Exercise prompt
Among the entries below, find each line with "lean" and show it.

Collected data
[Start of section]

-- ==== Sys2Proof/Laws/SoundIngress.lean ====
section
/-! SUPPORT. Every operation of Machine/Ingress.lean keeps the device sound (Safety.lean): one lemma per operation. -/
namespace Sys2Proof.Machine

variable {p₀ : List Out} {n₀ : Nat} {d : Dev}

theorem Dev.enterDieWith_sound (f : Frm) (k : Nat) (h : d.Sound p₀ n₀) :
  (Dev.enterDieWith d f k).2.Sound p₀ n₀ := by
  unfold Dev.enterDieWith
  repeat' (first
    | with_reducible assumption
    | with_reducible apply Dev.enterLossless_sound
    | with_reducible apply Dev.wredStep_sound
    | with_reducible apply Dev.enterLossy_sound
    | with_reducible refine Dev.sound_ite_snd (fun _ => ?_) (fun _ => ?_))

theorem Dev.enterDie_sound (f : Frm) (h : d.Sound p₀ n₀) :
  (Dev.enterDie d f).Sound p₀ n₀ := by
  unfold Dev.enterDie
  repeat' (first
    | with_reducible assumption
    | with_reducible apply Dev.enterDieWith_sound)

theorem Dev.sendFrom_sound (f : Frm) (h : d.Sound p₀ n₀) :
  (Dev.sendFrom d f).Sound p₀ n₀ := by
  unfold Dev.sendFrom
  repeat' (first
    | with_reducible assumption
    | with_reducible apply Dev.raise_sound
    | with_reducible apply Dev.add_sound
    | with_reducible apply Dev.enterDie_sound
    | with_reducible refine Dev.sound_ite (fun _ => ?_) (fun _ => ?_))

theorem Dev.sendMc_sound (f : Frm) (h : d.Sound p₀ n₀) :
  (Dev.sendMc d f).Sound p₀ n₀ := by
  unfold Dev.sendMc
  repeat' (first
    | with_reducible assumption
    | with_reducible apply Dev.count_sound
    | with_reducible apply Dev.each_sound
    | with_reducible apply Dev.add_sound
    | with_reducible apply Dev.raise_sound
    | with_reducible apply Dev.enterDie_sound
    | intro _
    | with_reducible refine Dev.sound_ite (fun _ => ?_) (fun _ => ?_))

theorem Dev.sendLp_sound (f : Frm) (lp : Nat) (h : d.Sound p₀ n₀) :
  (Dev.sendLp d f lp).Sound p₀ n₀ := by
  unfold Dev.sendLp
  repeat' (first
    | with_reducible assumption
    | with_reducible apply Dev.sendFrom_sound)

theorem Dev.sendMember_sound (f : Frm) (m : Member) (h : d.Sound p₀ n₀) :
  (Dev.sendMember d f m).Sound p₀ n₀ := by
  unfold Dev.sendMember
  repeat' (first
    | with_reducible assumption
    | with_reducible apply Dev.sendLp_sound
    | with_reducible apply Dev.count_sound
    | split)

theorem Dev.sendChecked_sound (f : Frm) (m : Member) (h : d.Sound p₀ n₀) :
  (Dev.sendChecked d f m).Sound p₀ n₀ := by
  unfold Dev.sendChecked
  repeat' (first
    | with_reducible assumption
    | with_reducible apply Dev.count_sound
    | with_reducible apply Dev.sendLp_sound
    | with_reducible apply Dev.sendMember_sound
    | split)

theorem Dev.forwardFabric_sound (f : Frm) (h : d.Sound p₀ n₀) :
  (Dev.forwardFabric d f).Sound p₀ n₀ := by
  unfold Dev.forwardFabric
  repeat' (first
    | with_reducible assumption
    | with_reducible apply Dev.sendMc_sound
    | with_reducible apply Dev.memberChoice_sound
    | with_reducible apply Dev.sendChecked_sound
    | with_reducible refine Dev.sound_ite (fun _ => ?_) (fun _ => ?_))

theorem Dev.putBytes_sound (r : Reg) (i : Nat) (w : Nat) (bs : List Byte) (h : d.Sound p₀ n₀) :
  (Dev.putBytes d r i w bs).Sound p₀ n₀ := by
  unfold Dev.putBytes
  repeat' (first
    | with_reducible assumption
    | with_reducible apply Dev.each_sound
    | with_reducible apply Dev.wr_sound
    | intro _
    | split)

theorem Dev.ptpRx_sound (desk : Nat) (stamp : Nat) (port : Nat) (eth : List Byte) (h : d.Sound p₀ n₀) :
  (Dev.ptpRx d desk stamp port eth).Sound p₀ n₀ := by
  unfold Dev.ptpRx
  repeat' (first
    | with_reducible assumption
    | with_reducible apply Dev.count_sound
    | with_reducible apply Dev.putBytes_sound
    | with_reducible apply Dev.irq_sound
    | with_reducible apply Dev.set_sound
    | with_reducible refine Dev.sound_ite (fun _ => ?_) (fun _ => ?_))

theorem Dev.coatPut_sound (rack : Nat) (e : CoatEnt) (h : d.Sound p₀ n₀) :
  (Dev.coatPut d rack e).Sound p₀ n₀ := by
  unfold Dev.coatPut
  repeat' (first
    | with_reducible assumption
    | with_reducible apply Dev.count_sound
    | with_reducible apply Dev.set_sound
    | with_reducible apply Dev.irqBoth_sound
    | with_reducible apply Dev.irq_sound
    | split
    | with_reducible refine Dev.sound_mk ?_ rfl rfl rfl)

theorem Dev.floodFrame_sound (f : Frm) (vlan : Nat) (h : d.Sound p₀ n₀) :
  (Dev.floodFrame d f vlan).Sound p₀ n₀ := by
  unfold Dev.floodFrame
  repeat' (first
    | with_reducible assumption
    | with_reducible apply Dev.sendMc_sound)

theorem Dev.learnSource_sound (t : Nat) (lp : Nat) (b : List Byte) (h : d.Sound p₀ n₀) :
  (Dev.learnSource d t lp b).2.Sound p₀ n₀ := by
  unfold Dev.learnSource
  repeat' (first
    | with_reducible assumption
    | with_reducible apply Dev.count_sound
    | with_reducible apply Dev.learnAsk_sound
    | with_reducible refine Dev.sound_ite_snd (fun _ => ?_) (fun _ => ?_)
    | split)

theorem Dev.ethForward_sound (f : Frm) (lp : Nat) (vlan : Nat) (h : d.Sound p₀ n₀) :
  (Dev.ethForward d f lp vlan).Sound p₀ n₀ := by
  unfold Dev.ethForward
  repeat' (first
    | with_reducible assumption
    | with_reducible apply Dev.count_sound
    | with_reducible apply Dev.floodFrame_sound
    | with_reducible apply Dev.memberChoice_sound
    | with_reducible apply Dev.sendChecked_sound
    | with_reducible refine Dev.sound_ite (fun _ => ?_) (fun _ => ?_)
    | split)

theorem Dev.forwardEth_sound (f : Frm) (lp : Nat) (h : d.Sound p₀ n₀) :
  (Dev.forwardEth d f lp).Sound p₀ n₀ := by
  unfold Dev.forwardEth
  repeat' (first
    | with_reducible assumption
    | with_reducible apply Dev.count_sound
    | with_reducible apply Dev.learnSource_sound
    | with_reducible apply Dev.floodFrame_sound
    | with_reducible apply Dev.ethForward_sound
    | with_reducible refine Dev.sound_ite (fun _ => ?_) (fun _ => ?_)
    | with_reducible refine Dev.sound_snd (by assumption) ?_
    | split)

theorem Dev.consume_sound (f : Frm) (h : d.Sound p₀ n₀) :
  (Dev.consume d f).Sound p₀ n₀ := by
  unfold Dev.consume
  repeat' (first
    | with_reducible assumption
    | with_reducible apply Dev.count_sound
    | with_reducible apply Dev.sendFrom_sound
    | with_reducible apply Dev.toInbox_sound
    | with_reducible refine Dev.sound_ite (fun _ => ?_) (fun _ => ?_)
    | split
    | with_reducible refine Dev.sound_mk ?_ rfl rfl rfl)

theorem Dev.originate_sound (die : Nat) (cls : Nat) (bytes : List Byte) (h : d.Sound p₀ n₀) :
  (Dev.originate d die cls bytes).Sound p₀ n₀ := by
  unfold Dev.originate
  repeat' (first
    | with_reducible assumption
    | with_reducible apply Dev.count_sound
    | with_reducible apply Dev.consume_sound
    | with_reducible apply Dev.forwardFabric_sound
    | with_reducible refine Dev.sound_ite (fun _ => ?_) (fun _ => ?_))

theorem Dev.takeRx_sound (lp : Nat) (cls : Nat) (b : List Byte) (h : d.Sound p₀ n₀) :
  (Dev.takeRx d lp cls b).2.Sound p₀ n₀ := by
  unfold Dev.takeRx
  repeat' (first
    | with_reducible assumption
    | with_reducible apply Dev.updLp_sound
    | intro _
    | with_reducible refine Dev.sound_ite_snd (fun _ => ?_) (fun _ => ?_)
    | split)

theorem Dev.ingressFrame_sound (lp : Nat) (cls : Nat) (x : RxTake) (h : d.Sound p₀ n₀) :
  (Dev.ingressFrame d lp cls x).Sound p₀ n₀ := by
  unfold Dev.ingressFrame
  repeat' (first
    | with_reducible assumption
    | with_reducible apply Dev.count_sound
    | with_reducible apply Dev.updLp_sound
    | with_reducible apply Dev.pulse_sound
    | with_reducible apply Dev.ptpRx_sound
    | with_reducible apply Dev.police_sound
    | with_reducible apply Dev.forwardFabric_sound
    | with_reducible apply Dev.forwardEth_sound
    | with_reducible apply Dev.consume_sound
    | intro _
    | with_reducible refine Dev.sound_ite (fun _ => ?_) (fun _ => ?_))

theorem Dev.refundRx_sound (lp : Nat) (cls : Nat) (b : List Byte) (l : List Nat) (k : Nat) (h : d.Sound p₀ n₀) :
  (Dev.refundRx d lp cls b l k).Sound p₀ n₀ := by
  unfold Dev.refundRx
  repeat' (first
    | with_reducible assumption
    | with_reducible apply Dev.returnCredit_sound
    | with_reducible refine Dev.sound_ite (fun _ => ?_) (fun _ => ?_))

theorem Dev.ingress_sound (lp : Nat) (cls : Nat) (b : List Byte) (h : d.Sound p₀ n₀) :
  (Dev.ingress d lp cls b).Sound p₀ n₀ := by
  have ht := Dev.takeRx_sound lp cls b h
  unfold Dev.ingress
  split
  · exact Dev.sound_snd ‹_› ht
  · have hd := Dev.sound_snd ‹_› ht
    dsimp only
    repeat' (first
      | with_reducible assumption
      | with_reducible apply Dev.updLp_sound
      | with_reducible apply Dev.refundRx_sound
      | with_reducible apply Dev.ingressFrame_sound
      | with_reducible refine Dev.sound_ite (fun _ => ?_) (fun _ => ?_))

end Sys2Proof.Machine
end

[End of section]

Result of the exercise
-- ==== Sys2Proof/Laws/SoundIngress.lean ====
/-! SUPPORT. Every operation of Machine/Ingress.lean keeps the device sound (Safety.lean): one lemma per operation. -/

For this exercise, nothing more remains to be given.